Material for this exercise:
§ §

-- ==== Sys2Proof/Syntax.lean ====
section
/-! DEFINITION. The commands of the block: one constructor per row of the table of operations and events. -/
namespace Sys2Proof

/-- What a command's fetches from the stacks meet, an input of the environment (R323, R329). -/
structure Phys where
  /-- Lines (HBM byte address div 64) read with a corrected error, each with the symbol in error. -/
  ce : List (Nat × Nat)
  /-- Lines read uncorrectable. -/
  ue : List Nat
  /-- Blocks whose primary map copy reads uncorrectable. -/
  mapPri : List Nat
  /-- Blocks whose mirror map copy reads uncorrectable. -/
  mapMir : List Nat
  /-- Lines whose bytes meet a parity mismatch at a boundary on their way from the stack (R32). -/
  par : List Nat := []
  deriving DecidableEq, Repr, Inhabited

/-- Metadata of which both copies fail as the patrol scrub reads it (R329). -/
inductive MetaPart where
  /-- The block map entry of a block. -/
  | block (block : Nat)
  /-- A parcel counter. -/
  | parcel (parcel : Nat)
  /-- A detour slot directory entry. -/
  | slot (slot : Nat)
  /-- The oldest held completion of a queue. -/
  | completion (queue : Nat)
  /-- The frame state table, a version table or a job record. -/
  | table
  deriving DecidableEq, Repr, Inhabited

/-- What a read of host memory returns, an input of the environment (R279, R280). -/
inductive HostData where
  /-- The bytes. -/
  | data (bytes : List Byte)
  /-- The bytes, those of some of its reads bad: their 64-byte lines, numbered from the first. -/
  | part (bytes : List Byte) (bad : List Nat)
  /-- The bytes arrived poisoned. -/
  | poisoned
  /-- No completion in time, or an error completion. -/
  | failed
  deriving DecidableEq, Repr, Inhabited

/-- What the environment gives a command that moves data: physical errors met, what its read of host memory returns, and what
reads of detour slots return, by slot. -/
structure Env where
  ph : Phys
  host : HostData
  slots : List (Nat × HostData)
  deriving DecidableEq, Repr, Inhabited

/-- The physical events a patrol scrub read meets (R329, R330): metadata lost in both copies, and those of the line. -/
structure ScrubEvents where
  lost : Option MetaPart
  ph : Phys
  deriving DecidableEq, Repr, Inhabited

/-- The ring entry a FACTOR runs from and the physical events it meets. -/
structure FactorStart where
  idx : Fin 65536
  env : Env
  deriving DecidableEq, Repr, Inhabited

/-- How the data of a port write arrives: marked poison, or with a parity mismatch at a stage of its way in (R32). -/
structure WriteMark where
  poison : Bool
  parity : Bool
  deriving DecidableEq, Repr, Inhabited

§ §

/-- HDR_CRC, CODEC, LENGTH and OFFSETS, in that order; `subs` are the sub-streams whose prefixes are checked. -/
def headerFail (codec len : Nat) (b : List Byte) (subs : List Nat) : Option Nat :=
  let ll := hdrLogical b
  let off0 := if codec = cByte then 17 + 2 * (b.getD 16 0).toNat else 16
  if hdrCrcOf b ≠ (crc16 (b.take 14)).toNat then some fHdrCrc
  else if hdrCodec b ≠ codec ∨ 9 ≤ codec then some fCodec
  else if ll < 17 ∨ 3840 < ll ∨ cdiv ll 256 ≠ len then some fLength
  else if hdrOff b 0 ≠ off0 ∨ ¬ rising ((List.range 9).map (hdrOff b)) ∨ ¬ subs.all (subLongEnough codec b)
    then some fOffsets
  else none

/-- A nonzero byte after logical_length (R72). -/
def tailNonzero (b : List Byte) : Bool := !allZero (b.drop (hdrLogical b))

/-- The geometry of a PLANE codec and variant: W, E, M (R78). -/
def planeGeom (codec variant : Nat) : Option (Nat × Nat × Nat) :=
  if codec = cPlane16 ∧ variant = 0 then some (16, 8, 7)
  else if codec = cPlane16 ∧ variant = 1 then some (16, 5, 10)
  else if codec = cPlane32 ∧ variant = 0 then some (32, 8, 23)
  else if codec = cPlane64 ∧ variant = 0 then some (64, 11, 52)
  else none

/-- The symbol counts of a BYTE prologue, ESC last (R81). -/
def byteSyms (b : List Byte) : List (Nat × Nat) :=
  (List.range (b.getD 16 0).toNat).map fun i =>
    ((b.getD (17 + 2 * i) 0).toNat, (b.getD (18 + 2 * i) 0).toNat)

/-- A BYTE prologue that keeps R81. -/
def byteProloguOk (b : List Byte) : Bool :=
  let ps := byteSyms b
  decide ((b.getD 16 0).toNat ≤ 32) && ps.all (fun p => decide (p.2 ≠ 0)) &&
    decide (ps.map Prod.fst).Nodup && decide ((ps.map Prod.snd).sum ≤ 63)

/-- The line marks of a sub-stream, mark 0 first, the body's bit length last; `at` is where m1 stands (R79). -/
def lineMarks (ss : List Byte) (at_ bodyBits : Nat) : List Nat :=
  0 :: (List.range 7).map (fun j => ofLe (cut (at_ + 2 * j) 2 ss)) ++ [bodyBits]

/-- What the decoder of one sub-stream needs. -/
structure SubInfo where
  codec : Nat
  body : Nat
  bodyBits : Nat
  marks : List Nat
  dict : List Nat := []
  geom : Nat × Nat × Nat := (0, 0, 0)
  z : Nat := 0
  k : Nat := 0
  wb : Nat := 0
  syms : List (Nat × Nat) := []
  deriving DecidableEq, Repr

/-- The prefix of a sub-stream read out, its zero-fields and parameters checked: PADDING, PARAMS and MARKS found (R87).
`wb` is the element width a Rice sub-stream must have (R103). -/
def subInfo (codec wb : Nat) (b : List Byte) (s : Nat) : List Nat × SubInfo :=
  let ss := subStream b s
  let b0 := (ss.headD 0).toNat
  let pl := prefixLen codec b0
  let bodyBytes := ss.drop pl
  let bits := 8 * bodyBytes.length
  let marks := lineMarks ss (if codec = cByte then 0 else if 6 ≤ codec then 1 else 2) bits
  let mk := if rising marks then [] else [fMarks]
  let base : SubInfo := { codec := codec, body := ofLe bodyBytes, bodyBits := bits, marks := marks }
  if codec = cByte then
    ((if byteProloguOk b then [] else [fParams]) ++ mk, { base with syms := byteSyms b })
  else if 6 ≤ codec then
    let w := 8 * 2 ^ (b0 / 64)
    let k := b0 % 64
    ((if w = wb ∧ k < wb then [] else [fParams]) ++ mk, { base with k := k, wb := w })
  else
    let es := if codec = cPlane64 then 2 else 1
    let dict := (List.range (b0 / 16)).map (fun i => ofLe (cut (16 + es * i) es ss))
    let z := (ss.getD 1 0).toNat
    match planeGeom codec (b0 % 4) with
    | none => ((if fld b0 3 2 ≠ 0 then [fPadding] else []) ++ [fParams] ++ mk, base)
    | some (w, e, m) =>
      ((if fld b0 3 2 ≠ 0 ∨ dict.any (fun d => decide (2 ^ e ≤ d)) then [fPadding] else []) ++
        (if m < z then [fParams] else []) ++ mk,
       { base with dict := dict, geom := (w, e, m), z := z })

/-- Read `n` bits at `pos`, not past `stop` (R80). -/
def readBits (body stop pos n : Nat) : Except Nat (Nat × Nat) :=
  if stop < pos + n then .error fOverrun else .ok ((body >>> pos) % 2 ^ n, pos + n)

§ §

Assignment: The lines to return are those with the string "decide" in them; copy each from the entries above.

Answer box:
  decide ((b.getD 16 0).toNat ≤ 32) && ps.all (fun p => decide (p.2 ≠ 0)) &&
    decide (ps.map Prod.fst).Nodup && decide ((ps.map Prod.snd).sum ≤ 63)
      ((if fld b0 3 2 ≠ 0 ∨ dict.any (fun d => decide (2 ^ e ≤ d)) then [fPadding] else []) ++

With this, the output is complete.